I will give thanks to the Lord with my whole heart,
in the company of the upright, in the congregation.
2 Great are the works of the Lord,
studied by all who delight in them.
3 Full of splendor and majesty is his work,
and his righteousness endures forever.
4 He has caused his wondrous works to be remembered;
the Lord is gracious and merciful.
5 He provides food for those who fear him;
he remembers his covenant forever.
6 He has shown his people the power of his works,
in giving them the inheritance of the nations.
7 The works of his hands are faithful and just;
all his precepts are trustworthy;
8 they are established forever and ever,
to be performed with faithfulness and uprightness.

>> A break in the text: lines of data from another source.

-- ==== Sys2Proof/Machine/Arbiter.lean ====
section
/-! DEFINITION. The Zone Arbiter: granting waiting claims, make-way and yield, clear-outs, closings,
and the examination (chapter 5); the notices left at the end of a step. -/

namespace Sys2Proof.Machine

/-! ### Waiting claims -/

/-- Change the waiting claim of a carriage. -/
def State.modClaim (s : State) (c : Carriage) (f : WaitingClaim → WaitingClaim) : State :=
  { s with
    arb := { s.arb with
      waiting := s.arb.waiting.map fun w => if w.carriage = c then f w else w } }

/-- A waiting claim is granted (R92, R93, R112). -/
def State.grantWaiting (s : State) (w : WaitingClaim) : State :=
  match s.strayed w.carriage, (s.pt w.carriage).position with
  | some _, some p => s.positionConflict w.carriage p false
  | _, _ => (s.withdrawClaim w.carriage).grantSpan w.carriage (s.claimSpan w)

/-- Grant a claim if it still waits and its span is still claimable: the grant before it may have found
that carriage astray and settled it on a zone of this span (R91, R112). -/
def State.grantIfWaiting (s : State) (w : WaitingClaim) : State :=
  match s.claimOf w.carriage with
  | some x => if s.claimGrantable x then s.grantWaiting x else s
  | none => s

/-- The claim that is granted when two overlap: the higher class, then the one that began waiting
first, which is `a` (R93). -/
def preferred (a b : WaitingClaim) : WaitingClaim :=
  if workClassCode a.cls < workClassCode b.cls then b else a

/-- The grants of an examination (R93). -/
def State.grantClaims (s : State) : State :=
  match s.arb.waiting.filter s.claimGrantable with
  | [] => s
  | [a] => s.grantWaiting a
  | a :: b :: _ =>
    if rangesOverlap (s.claimSpan a) (s.claimSpan b) then s.grantWaiting (preferred a b)
    else (s.grantWaiting a).grantIfWaiting b

/-! ### Ordered moves -/

/-- The middle of a zone: its start plus half its length, zone 15 ending at 65535 mm (R98). -/
def CellMap.middle (m : CellMap) (z : Nat) : Nat :=
  if h : z < 15 then m.starts[z] + (m.starts[z + 1] - m.starts[z]) / 2
  else m.starts[15] + (Config.railEnd - m.starts[15]) / 2

/-- What came of ordering a move. -/
inductive Ordered where
  | moved (s : State)
  | conflict (s : State)
  | withheld
  deriving DecidableEq, Repr

/-- Order a carriage a move to a target zone (R98, R112); a target that is no zone is not granted. -/
def State.orderMove (s : State) (c : Carriage) (kind : MoveKind) (target : Option Nat) : Ordered :=
  match target, (s.arec c).zone with
  | some z, some cur =>
    if z ≤ 15 && s.spanClaimable c (kind = .clearOut) (spanOf cur z) then
      match s.strayed c, (s.pt c).position with
      | some _, some p => .conflict (s.positionConflict c p false)
      | _, pos =>
        let y := match pos with | some p => p.y | none => 0
        let s1 := ((s.withdrawClaim c).holdZones c (inRange (spanOf cur z))).modRec c fun r =>
          { r with ordered := some ⟨kind, z⟩ }
        let s2 := (s1.setCarState c .moving).modSeq c fun q => { q with atInfeed := false }
        .moved ((s2.dueExam).handStep c
          (.travel (s2.cell.middle z) y (s2.sq c).loadFloor))
    else .withheld
  | _, _ => .withheld

/-- The make-way target of a carriage clear of a span (R98). -/
def makeWayTarget (c : Carriage) (r : ZoneRange) : Option Nat :=
  match c with
  | .A => if r.first = 0 then none else some (r.first - 1)
  | .B => some (r.last + 1)

/-- The carriage stands with nothing that keeps it: IDLE, SAW WAIT or BLOCKED, with no ordered move. -/
def State.movable (s : State) (c : Carriage) : Bool :=
  ((s.sq c).state = .idle || (s.sq c).state = .sawWait || (s.sq c).state = .blocked)
    && (s.arec c).ordered.isNone

/-- CLAIM STALL for a waiting claim, once under its stall flag (R99). -/
def State.stallClaim (s : State) (w : WaitingClaim) : State :=
  match s.claimOf w.carriage with
  | some x =>
    if x.stalled then s
    else
      (s.modClaim w.carriage fun y => { y with stalled := true }).raise .claimStall
        (.carriage w.carriage) (s.firstBlocking w)
  | none => s

/-- The carriage must leave an AWAITING range: it holds a zone of one (R105). -/
def State.mustLeave (s : State) (c : Carriage) : Bool := (s.heldZones c).any s.awaited

/-- Order a carriage out of the way of a claim, or stall the claims given (R96, R97, R98, R99). -/
def State.makeWay (s : State) (mover : Carriage) (w : WaitingClaim) (stalls : List WaitingClaim) :
    State :=
  if s.mustLeave mover then s
  else
    match s.orderMove mover .makeWay (makeWayTarget mover (s.claimSpan w)) with
    | .moved t => t.modClaim w.carriage fun y => { y with stalled := false }
    | .conflict t => t
    | .withheld => stalls.foldl (fun t x => t.stallClaim x) s

/-- Of two waiting claims that block each other, whether the first yields to the second (R97): the
lower class yields, on equal class the one that began waiting later. -/
def State.yieldsTo (s : State) (w o : WaitingClaim) : Bool :=
  if workClassCode w.cls < workClassCode o.cls then true
  else if workClassCode o.cls < workClassCode w.cls then false
  else
    match s.arb.waiting.head? with
    | some h => h.carriage = o.carriage
    | none => false

/-- A yield (R97): `w` is freeable and the other carriage is CLAIMING with `o`. -/
def State.yieldFor (s : State) (w o : WaitingClaim) : State :=
  if s.freeable o && s.yieldsTo w o then s.makeWay w.carriage o [w, o]
  else s.makeWay o.carriage w [w, o]

/-- No move can be ordered for the carriage: it is HELD or FAULTED (R96, R105, R117). A FAULTED carriage
counts so from its fault on, also while the ordered move its fault cut short is still recorded (the
model's reading, log entry 45). -/
def CarState.immovable : CarState → Bool
  | .held => true
  | .faulted => true
  | _ => false

/-- The make-way and yield rules for a waiting claim (R96, R97, R117). -/
def State.helpClaim (s : State) (w : WaitingClaim) : State :=
  match s.claimOf w.carriage with
  | none => s
  | some x =>
    if s.claimGrantable x || !s.freeable x then s
    else
      let o := other w.carriage
      if (s.sq o).state.immovable then s.stallClaim x
      else if (s.arec o).ordered.isSome then s
      else
        match (s.sq o).state, s.claimOf o with
        | .claiming, some y => s.yieldFor x y
        | _, _ => if s.movable o then s.makeWay o x [x] else s

/-- Every waiting claim in turn meets the make-way and yield rules, the one that began waiting first
before the other, each judged as the one before has left the rail (the model's choice, log entry 54). -/
def State.helpClaims (s : State) : State := s.arb.waiting.foldl (fun t w => t.helpClaim w) s

/-! ### Closings -/

/-- Change the closing record of a gate. -/
def State.modGate (s : State) (g : Gate) (f : GateRec → GateRec) : State :=
  { s with arb := { s.arb with gates := s.arb.gates.set g.val (f s.arb.gates[g]) } }

/-- The range of a closing is clear: no zone has a holder and, for a range of one or more zones, no
carriage is HOMING (R106). -/
def State.rangeClear (s : State) (r : Option ZoneRange) : Bool :=
  match r with
  | none => true
  | some r => !s.rangeHeld r && !s.anyHoming

/-- Draw the detail of a ZONE CLOSED: the first zone of the range, a free value for a range of NONE. -/
def State.zoneDetail (s : State) (r : Option ZoneRange) : Int :=
  match r with
  | some r => r.first
  | none => Config.freeDetail s.free

/-- The count of free values goes on when one has been drawn. -/
def State.drawFor (s : State) (r : Option ZoneRange) : State :=
  match r with
  | some _ => s
  | none => { s with free := s.free + 1 }

/-- A gate's closing becomes GRANTED (R106). -/
def State.closeGate (s : State) (g : Gate) (r : Option ZoneRange) : State :=
  let s1 := (s.addSource (.gate g) (inOptRange r)).modGate g fun _ => ⟨.granted r, false, true⟩
  (s1.drawFor r).raise .zoneClosed (.gate g) (s.zoneDetail r)

/-- The host's closing becomes closed (R106, R102). -/
def State.closeHost (s : State) (r : ZoneRange) : State :=
  let s1 := s.addSource .host (inRange r)
  ({ s1 with arb := { s1.arb with host := ⟨none, false⟩ } }).raise .zoneClosed .host r.first

/-- A gate's AWAITING closing is judged (R106). -/
def State.judgeGate (s : State) (g : Gate) : State :=
  match s.arb.gates[g].state with
  | .awaiting r => if s.rangeClear r then s.closeGate g r else s
  | _ => s

/-- The host's AWAITING closing is judged (R106). -/
def State.judgeHost (s : State) : State :=
  match s.arb.host.awaiting with
  | some r => if s.rangeClear (some r) then s.closeHost r else s
  | none => s

/-- A closing record: gate 0, gate 1 or the host's. -/
inductive Closing where
  | gate (g : Gate)
  | host
  deriving DecidableEq, Repr

/-- The AWAITING range of a closing. -/
def State.awaitingRange (s : State) : Closing → Option ZoneRange
  | .gate g => s.arb.gates[g].awaitingRange
  | .host => s.arb.host.awaiting

/-- The AWAITING closings whose range has a zone the carriage holds, with their ranges. -/
def State.closingsOver (s : State) (c : Carriage) : List (Closing × ZoneRange) :=
  [Closing.gate 0, Closing.gate 1, Closing.host].filterMap fun k =>
    match s.awaitingRange k with
    | some r => if (s.heldZones c).any (inRange r) then some (k, r) else none
    | none => none

/-- The stall flag of a closing. -/
def State.closingStalled (s : State) : Closing → Bool
  | .gate g => s.arb.gates[g].stalled
  | .host => s.arb.host.stalled

/-- Set the stall flag of a closing. -/
def State.setClosingStall (s : State) (k : Closing) (b : Bool) : State :=
  match k with
  | .gate g => s.modGate g fun r => { r with stalled := b }
  | .host => { s with arb := { s.arb with host := { s.arb.host with stalled := b } } }

/-- CLAIM STALL for a closing whose clear-out is withheld, once under the closing's flag (R105). -/
def State.stallClosing (s : State) (c : Carriage) (k : Closing × ZoneRange) : State :=
  if s.closingStalled k.1 then s
  else (s.setClosingStall k.1 true).raise .claimStall (.carriage c) k.2.first

/-- The target of a clear-out: the nearest zone on the carriage's home side outside the ranges (R105). -/
def clearOutTarget (c : Carriage) (cur : Nat) (rs : List ZoneRange) : Option Nat :=
  let free := fun z => rs.all fun r => !inRange r z
  match c with
  | .A => ((List.range 16).filter fun z => decide (z < cur) && free z).getLast?
  | .B => ((List.range 16).filter fun z => decide (cur < z) && free z).head?

/-- The waiting claim of a carriage is withdrawn and, no move being ordered, made anew by its sequencer at
once: it waits afresh, behind a claim that waits already and with its stall flag clear (R94, R105; log
entry 14). -/
def State.renewClaim (s : State) (c : Carriage) : State :=
  match s.claimOf c with
  | none => s
  | some w =>
    { s with
      arb := { s.arb with
        waiting := (s.arb.waiting.filter fun x => x.carriage ≠ c) ++ [{ w with stalled := false }] } }

/-- Order a carriage out of the ranges of its AWAITING closings, or stall them; a waiting claim is
withdrawn in either case (R105). -/
def State.orderOut (s : State) (c : Carriage) (ks : List (Closing × ZoneRange)) : State :=
  let cur := ((s.arec c).zone).getD 0
  match s.orderMove c .clearOut (clearOutTarget c cur (ks.map (·.2))) with
  | .moved t => ks.foldl (fun u k => u.setClosingStall k.1 false) t
  | .conflict t => t
  | .withheld => (ks.foldl (fun u k => u.stallClosing c k) s).renewClaim c

/-- The clear-out of a carriage that holds a zone of an AWAITING range (R105, R117). -/
def State.clearOut (s : State) (c : Carriage) : State :=
  match s.closingsOver c with
  | [] => s
  | ks =>
    if (s.sq c).state.immovable then ks.foldl (fun u k => u.stallClosing c k) s
    else if (s.arec c).ordered.isSome then s
    else if (s.sq c).state = .claiming || s.movable c then s.orderOut c ks
    else s

/-- The examination's judgement of the AWAITING closings (R93, R105, R106). Where both carriages stand in
one range and neither can leave it, the one CLAIM STALL of the closing has carriage A as source (the
model's choice, log entry 46). Every closing whose range is clear is closed before any clear-out is judged,
so a clear-out that must pass a range closed in the same examination is withheld and stalls (the model's
choice, log entry 49). -/
def State.judgeClosings (s : State) : State :=
  ((((s.judgeGate 0).judgeGate 1).judgeHost).clearOut .A).clearOut .B

/-! ### The examination -/

/-- One examination (R93): grants, closings with their clear-outs, then make-way and yield. That make-way
and yield come after the grants is stated; R93 says only that the examination "also" judges the AWAITING
closings, and that it does so between the two is the model's choice (log entry 54). -/
def State.examPass (s : State) : State :=
  ((({ s with todo := { s.todo with exam := false } }).grantClaims).judgeClosings).helpClaims

/-- Examinations while one is due, at most `n`. -/
def State.examineN : Nat → State → State
  | 0, s => s
  | n + 1, s => if s.todo.exam then State.examineN n s.examPass else s

/-- Examinations while one is due (R93). -/
def State.examine (s : State) : State := State.examineN 32 s

/-! ### The notices left at the end of a step -/

/-- A BLOCKED carriage chooses again (R88). -/
def State.retryBlocked (s : State) (c : Carriage) : State :=
  let s1 := { s with todo := { s.todo with blocked := s.todo.blocked.set c false } }
  if (s1.sq c).state = .blocked then s1.act c else s1

/-- A carriage in SAW WAIT puts its questions again (R76). -/
def State.retryWait (s : State) (c : Carriage) : State :=
  let s1 := { s with todo := { s.todo with wait := s.todo.wait.set c false } }
  if (s1.sq c).state = .sawWait then s1.moveOn c else s1

/-- The notices of a step are acted on until none is left, at most `n` rounds: examinations first, then
BLOCKED carriages, then carriages in SAW WAIT. -/
def State.settleN : Nat → State → State
  | 0, s => s
  | n + 1, s =>
    let s1 := s.examine
    if s1.todo.blocked.a then State.settleN n (s1.retryBlocked .A)
    else if s1.todo.blocked.b then State.settleN n (s1.retryBlocked .B)
    else if s1.todo.wait.a then State.settleN n (s1.retryWait .A)
    else if s1.todo.wait.b then State.settleN n (s1.retryWait .B)
    else s1

/-- The notices of a step are acted on (R36, R76, R88, R93). -/
def State.settle (s : State) : State := State.settleN 32 s

end Sys2Proof.Machine
end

9 He sent redemption to his people;
he has commanded his covenant forever.
Holy and awesome is his name!
10 The fear of the Lord is the beginning of wisdom;
all those who practice it have a good understanding.
His praise endures forever! – Psalm 111 (ESV)
A life that is lived aimed at glorifying God will undoubtedly be infused with great challenges and calls from God. But know that there is hope and confidence in God’s promise. So whatever your “ark” is, go on and build it. I don’t know where you’ll find your own “gopher wood”, but I’d bet God will provide it.